Бой курантов, звон бокалов, поздравления. А потом — подарки. Мама дарит теплый шарф, папа — книгу по психологии со словами: «Может, тебе поможет разобраться в себе?». Ванька, братец мой драгоценный, вообще ничего не дарит — говорит, забыл. Ну конечно, забыл. Все деньги, наверное, спустил на новую игрушку для своей приставки.

И тут выходит мама, с загадочной улыбкой несет небольшой коробок.

— Это тебе от всех нас, — говорит она, протягивая мне его.

Открываю. И вижу… игрушку настольную. Made in China. Яркая такая, пластмассовая, с какими-то нелепыми фигурками.

— Ой, какая интересная! — говорит мама, заглядывая через мое плечо, — Ваньке понравится, вместе будете играть.

Я смотрю на эту игрушку и чувствую, как внутри меня поднимается волна обиды и разочарования. Внимание, конечно, приятно. Сама же говорила им, что главное — внимание. Но я считаю это свинством. Они что, совсем меня не знают? Что, не помнят, как я всегда старалась сделать им приятное, как выбирала подарки с душой, как тратила на них все свои деньги?

Даже когда я была студенткой, без копейки в кармане, я всем им дарила хорошие вещи. Маме — шелковый платок, который копила несколько месяцев. Папе — дорогую зажигалку Zippo, о которой он так давно мечтал. Ваньке — фирменную футболку с логотипом его любимой группы.

Когда работала, то всю зарплату спускала на подарки. Маме — золотое кольцо с бриллиантом. Папе — кожаный портфель ручной работы. Ваньке — новый ноутбук.

И это не потому, что я хотела выслужиться или показаться хорошей. Просто мне хотелось сделать им приятное, порадовать их, показать, как сильно я их люблю. А в ответ — вот эта пластмассовая ерунда из Китая. Как будто я ребенок какой-то, которому достаточно яркой игрушки, чтобы быть счастливым.

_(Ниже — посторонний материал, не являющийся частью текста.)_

/-- The stack of another slice that an intermediate address of a slice leads to (07 R168): its slice and the address. -/
def foreignStack (s : State) (sl ia : Nat) : Option (Nat × Nat) :=
  match if inWindow ia then .error .waits else leaf2 s (ringUnit sl) sl ia with
  | .error _ => none
  | .ok (l, _) =>
    let pa := l.out + ia % l.size
    if !isHbm pa then none
    else (sliceOfGranule s (pa / 2 ^ 36)).bind (fun r => if r = sl then none else some (r, pa))

/-- A slice of this package that refuses another's access through a window is told of the violation (11 R275, R278; log 116): the access came
under a key that the slice does not take, or asked for memory outside the slice's own. -/
def tellLink (s : State) (sl k : Nat) : State :=
  let target := (k - 2 ^ 72) / 2 ^ 50 % 16
  let ia := (k - 2 ^ 72) % 2 ^ 50
  match if linkRefused s k then windowEntry s sl k else none with
  | none => s
  | some e =>
    if !keyTaken s target (bits e.toNat 91 60) then tellViolation s target ia
    else
      match peerKey s target ia .read with
      | .error (.fail _ 3 _) => tellViolation s target ia
      | .error (.fail _ _ _) | .error (.poison _) | .error .waits => s
      | .ok _ => s

/-- What a slice's consumer of poison sets off: its VF reports a consumed line (11 R257, R274; log 54), a failed integrity tag is told to the
tenant (11 R271, R275), and an access that another slice refused is told to that one. -/
def tellTag (s : State) (sl : Nat) (tag : Option (Nat × Bool)) : State :=
  match tag with
  | none => s
  | some (k, bad) =>
    if linkRefused s k then tellLink s sl k
    else
      let s1 := noteContained s sl
      if bad then raiseNotice { s1 with fresh := s1.fresh + 1 } sl { kind := 1, addr := k, cycles := Config.olsanClock s1.fresh } else s1

/-- A slice whose stack a refused intermediate address leads to is told of the violation (11 R275). -/
def tellForeign (s : State) (sl ia : Nat) : State :=
  match foreignStack s sl ia with
  | none => s
  | some (r, pa) => tellViolation s r pa

/-- A stage-2 fault reported to the host (07 R172, 11 R256, R260), and to a slice whose stack the address leads to (11 R275). -/
def reportStage2 (s : State) (sl ctx ia : Nat) : State :=
  let s1 := tellForeign s sl ia
  raiseEvent (putSlice s1 sl { getSlice s1 sl with s2flt := BitVec.ofNat 64 ia }) sl 5 ctx 0 0 0 (BitVec.ofNat 64 ia)

/-- What a failed translation sets off (07 R172; 11 R257, R271, R275): the report of a fault of stage 2, or of the poison that was consumed. -/
def reportTr (s : State) (sl ctx : Nat) (e : TrErr) : State :=
  match trIa e with
  | none => tellTag s sl (trTag e)
  | some ia => reportStage2 s sl ctx ia

/-- What a failed translation tells where the spec reports no fault of stage 2 to the host: the slice whose stack was asked for, or the
poison that was consumed (11 R257, R271, R275). -/
def tellTr (s : State) (sl : Nat) (e : TrErr) : State :=
  match trIa e with
  | none => tellTag s sl (trTag e)
  | some ia => tellForeign s sl ia

end Sys2Proof.Machine
end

— Спасибо, — говорю я, стараясь не выдать своего разочарования.

И ухожу в свою комнату. Сажусь на кровать и смотрю на эту игрушку. И понимаю, что ничего не понимаю. Они что, не ценят меня? Что, не видят, как я стараюсь для них? Или они просто привыкли к тому, что я всегда отдаю, а сама ничего не прошу взамен? Может, я сама виновата? Может, я слишком много им позволяла? Может, нужно было чаще говорить нет, требовать уважения к себе?

Наверное, я просто хорошая дочь. Слишком хорошая. И они этим пользуются.

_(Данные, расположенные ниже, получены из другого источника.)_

/-- A vector word other than a prefix, with the prefix in front of it if there is one (04 R79). -/
def decodeVector (ap : Option APre) (mp : Option MPre) (w : Nat) : Except Illegal Instr :=
  match fld w 25 6 with
  | 1 => decodeVint ap w
  | 2 => decodeVlogic ap w
  | 3 => decodeVaddi ap w
  | 4 => decodeVandi ap w
  | 5 => decodeVori ap w
  | 6 => decodeVxori ap w
  | 7 => decodeVshi ap w
  | 8 => decodeVmovi ap w
  | 9 => decodeVflt ap w
  | 10 => decodeVsfu ap w
  | 11 => decodeVpk ap w
  | 12 => decodeVcvt ap w
  | 13 => decodeVcmp ap w
  | 14 => decodeVsel ap w
  | 15 => decodeVmov ap w
  | 16 => decodePlog ap w
  | 17 => decodeVld mp w
  | 18 => decodeVst mp w
  | 19 => decodeVatom mp w
  | 20 => decodeGath mp w
  | 21 => decodeDfile ap w
  | 22 => decodeShfl ap w
  | 23 => decodeVred ap w
  | 24 => decodeVscan ap w
  | 25 => decodeVote ap w
  | 26 => decodeBcast ap w
  | 27 => decodeMxissue ap w
  | 28 => decodeAccx ap w
  | 29 => decodeJoin w
  | 30 => decodeBrv w
  | 31 => decodeExit ap w
  | 32 => decodeSpawn ap w
  | _ => .error .reservedMajor

/-- A uniform word (04 R81); lit is the word after it, which only ULIT reads. -/
def decodeUniform (w lit : Nat) : Except Illegal Instr :=
  match fld w 25 6 with
  | 0 => decodeUint w
  | 1 => decodeUaddi w
  | 2 => decodeUandi w
  | 3 => decodeUori w
  | 4 => decodeUxori w
  | 5 => decodeUshi w
  | 6 => decodeUmovi w
  | 8 => decodeUfromv w
  | 9 => decodeUld w
  | 10 => decodeUst w
  | 11 => decodeUatom w
  | 12 => decodeFence w
  | 13 => decodeUb w
  | 14 => decodeBra w
  | 15 => decodeCall w
  | 16 => decodeJmpi w
  | 17 => decodeBar w
  | 18 => decodeSetw w
  | 19 => decodeAlloc w
  | 20 => decodeSread w
  | 21 => decodeSwrite w
  | 22 => decodeTrap w
  | 23 => decodeTret w
  | 24 => decodeBkpt w
  | 25 => decodeNop w
  | 26 => decodeWaitc w
  | 27 => decodeWaitt w
  | 28 => decodeTfirst w
  | 29 => decodeTclr w
  | 30 => decodeTdset w
  | 31 => decodeTdget w
  | 32 => decodeTdinv w
  | 33 => decodeTdpool w
  | 34 => decodeCpy w
  | 35 => decodeWload w
  | 36 => decodeMxmeta w
  | 37 => decodeAccld w
  | 38 => decodeAccst w
  | 39 => decodeAccz w
  | 40 => decodeColl w
  | 41 => decodeActld w
  | 42 => decodeOapp w
  | 43 => decodeOdecl w
  | 44 => decodeMbxwait w
  | 45 => decodeMbxpop w
  | 46 => decodeCache w
  | 7 => decodeUlit w lit
  | _ => .error .reservedMajor

/-- The word is a prefix: bit 31 zero and major 0x3F (04 R74). -/
def isPrefixWord (w : Nat) : Bool := fld w 25 7 == 0x3F

/-- The fields of an arithmetic prefix (04 R74, kind 0). -/
def readAPre (w : Nat) : APre :=
  { guard := bfld w 19 5, neg := fld w 18 1 == 1, zero := fld w 17 1 == 1, rnd := bfld w 14 3, sat := bfld w 12 2,
    vc := bfld w 5 7 }

/-- The fields of a memory prefix (04 R74, kind 1). -/
def readMPre (w : Nat) : MPre :=
  { guard := bfld w 19 5, neg := fld w 18 1 == 1, scope := bfld w 15 3, order := bfld w 13 2, hint := bfld w 11 2,
    off := bfld w 0 11 }

/-- A prefix with a reserved field value (04 R74, R75). -/
def prefixReserved (w : Nat) : Bool :=
  if fld w 24 1 = 0 then decide (6 ≤ fld w 14 3) || fld w 12 2 == 3 || fld w 0 5 != 0
  else fld w 15 3 == 7

/-- What the major of a legal vector word takes from an arithmetic prefix (04 R76); none: it accepts none. -/
def arithUse (w : Nat) : Option PreUse :=
  match fld w 25 6 with
  | 1 => some (if fld w 0 4 = 5 then .gzc else .gz)
  | 2 => some (if fld w 0 4 = 8 then .gzc else .gz)
  | 3 => some .gz
  | 4 => some .gz
  | 5 => some .gz
  | 6 => some .gz
  | 7 => some .gz
  | 8 => some .gz
  | 9 => some (if fld w 0 4 = 3 then .gzrc else if fld w 0 4 ≤ 2 then .gzr else .gz)
  | 10 => some .gzr
  | 11 => some (if fld w 0 2 = 2 then .gzrc else .gzr)
  | 12 => some .gzr
  | 13 => some .gz
  | 14 => some .gz
  | 15 => some .gz
  | 16 => some .gz
  | 21 => some .gz
  | 22 => some .gz
  | 23 => some .gz
  | 24 => some .gz
  | 25 => some .gz
  | 26 => some .gz
  | 27 => some .g
  | 28 => some .gz
  | 31 => some .g
  | 32 => some .g
  | _ => none

/-- The orders a memory prefix may give the major of a legal vector word (04 R76, R78); none: it accepts no memory
prefix. -/
def memOrders (w : Nat) : Option (List Nat) :=
  match fld w 25 6 with
  | 17 => some [0, 1]
  | 18 => some [0, 2]
  | 19 => some [0, 1, 2, 3]
  | 20 => some [0]
  | _ => none

/-- A non-zero field of an arithmetic prefix that the instruction does not use (04 R75, R76). -/
def unusedArith (u : PreUse) (p : APre) : Bool :=
  (!u.hasZ && p.zero) || (!u.hasRs && (p.rnd != 0 || p.sat != 0)) || (!u.hasVc && p.vc != 0)

/-- What some instruction of the major of a vector word, legal or not, takes from an arithmetic prefix (04 R76). -/
def majorUse (w : Nat) : Option PreUse :=
  match fld w 25 6 with
  | 1 => some .gzc
  | 2 => some .gzc
  | 9 => some .gzrc
  | 11 => some .gzrc
  | _ => arithUse w

/-- A prefix with a non-zero field that no instruction of the following word's major uses, or an order that the major does not
accept: it is malformed whatever the rest of that word is (04 R75, R76, R78; log 94). -/
def prefixUnused (w0 w1 : Nat) : Bool :=
  if fld w0 24 1 = 0 then (majorUse w1).any (fun u => unusedArith u (readAPre w0))
  else (memOrders w1).any (fun os => !os.contains (fld w0 13 2))

/-- A prefix and the vector word after it (04 R75): a reserved value in the prefix, then a uniform word or a second
prefix, then a field that the following major never uses, then the word's own legality, then whether it takes this kind of prefix and
each of its fields. -/
def decodePrefixed (w0 w1 : Nat) : Except Illegal Instr :=
  if prefixReserved w0 then .error .malformedFields
  else if fld w1 31 1 = 1 then .error .misplaced
  else if isPrefixWord w1 then .error .misplaced
  else if prefixUnused w0 w1 then .error .unusedField
  else if fld w0 24 1 = 0 then
    match decodeVector (some (readAPre w0)) none w1 with
    | .error e => .error e
    | .ok i =>
      match arithUse w1 with
      | none => .error .misplaced
      | some u => if unusedArith u (readAPre w0) then .error .unusedField else .ok i
  else
    match decodeVector none (some (readMPre w0)) w1 with
    | .error e => .error e
    | .ok i =>
      match memOrders w1 with
      | none => .error .misplaced
      | some os => if fld w0 13 2 ∈ os then .ok i else .error .unusedField

/-- The instruction at a word w0 with the word w1 after it (04 R67); w1 is read only where `needsSecond w0`. -/
def decode (w0 w1 : Nat) : Except Illegal Instr :=
  if fld w0 31 1 = 1 then decodeUniform w0 w1
  else if isPrefixWord w0 then decodePrefixed w0 w1
  else decodeVector none none w0

/-- The instruction at w0 takes the word after it: a prefix that is not itself malformed, or a legal ULIT
(04 R75, 15 R370). -/
def needsSecond (w0 : Nat) : Bool :=
  (isPrefixWord w0 && !prefixReserved w0) || (fld w0 25 7 == 0x47 && fld w0 0 18 == 0)

/-- The bytes of a word, least significant first (00 R2). -/
def wordBytes (w : Nat) : List Byte :=
  [BitVec.ofNat 8 w, BitVec.ofNat 8 (w / 2 ^ 8), BitVec.ofNat 8 (w / 2 ^ 16), BitVec.ofNat 8 (w / 2 ^ 24)]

Стою перед зеркалом и смотрю на свое отражение. Морщинки вокруг глаз стали глубже, волосы тусклые. Тридцать с хвостиком, а чувствую себя на все пятьдесят. И все чаще в голове крутится один и тот же вопрос: В чем дело? Что я делаю не так?

Вроде и работаю, и стараюсь быть хорошей дочерью, сестрой, подругой. Но почему-то постоянно чувствую себя какой-то… неправильной. Как будто я не вписываюсь в эту жизнь.

Особенно это чувствуется в сравнении с братом. Ваньке сейчас двадцать два. Весь в мечтах, весь в планах. Родители им гордятся, друзья восхищаются. А я… я просто существую. Ванька — это центр вселенной для наших родителей. До сих пор! Все лучшее — ему. Лучшая еда, лучшая одежда, лучшая работа, лучшие друзья. А я… я просто есть. Как предмет мебели.

Иногда мне кажется, что я — случайный ребенок, а Ванька — желанный. Как будто меня родили по ошибке, а его — по заказу. У меня не было такого детства, как у него. Помню, как я копила фантики, чтобы потом облизывать, потому что хотела конфет, которых не было. Родители вечно говорили, что денег нет, что нужно экономить — они тогда только-только начали развивать торговый бизнес

Ваньке же ни в чем отказа не было. Какими бы тяжелыми не были времена, ему покупали очередную пару обуви, которая на нем как горела — он был очень неаккуратным ребенком.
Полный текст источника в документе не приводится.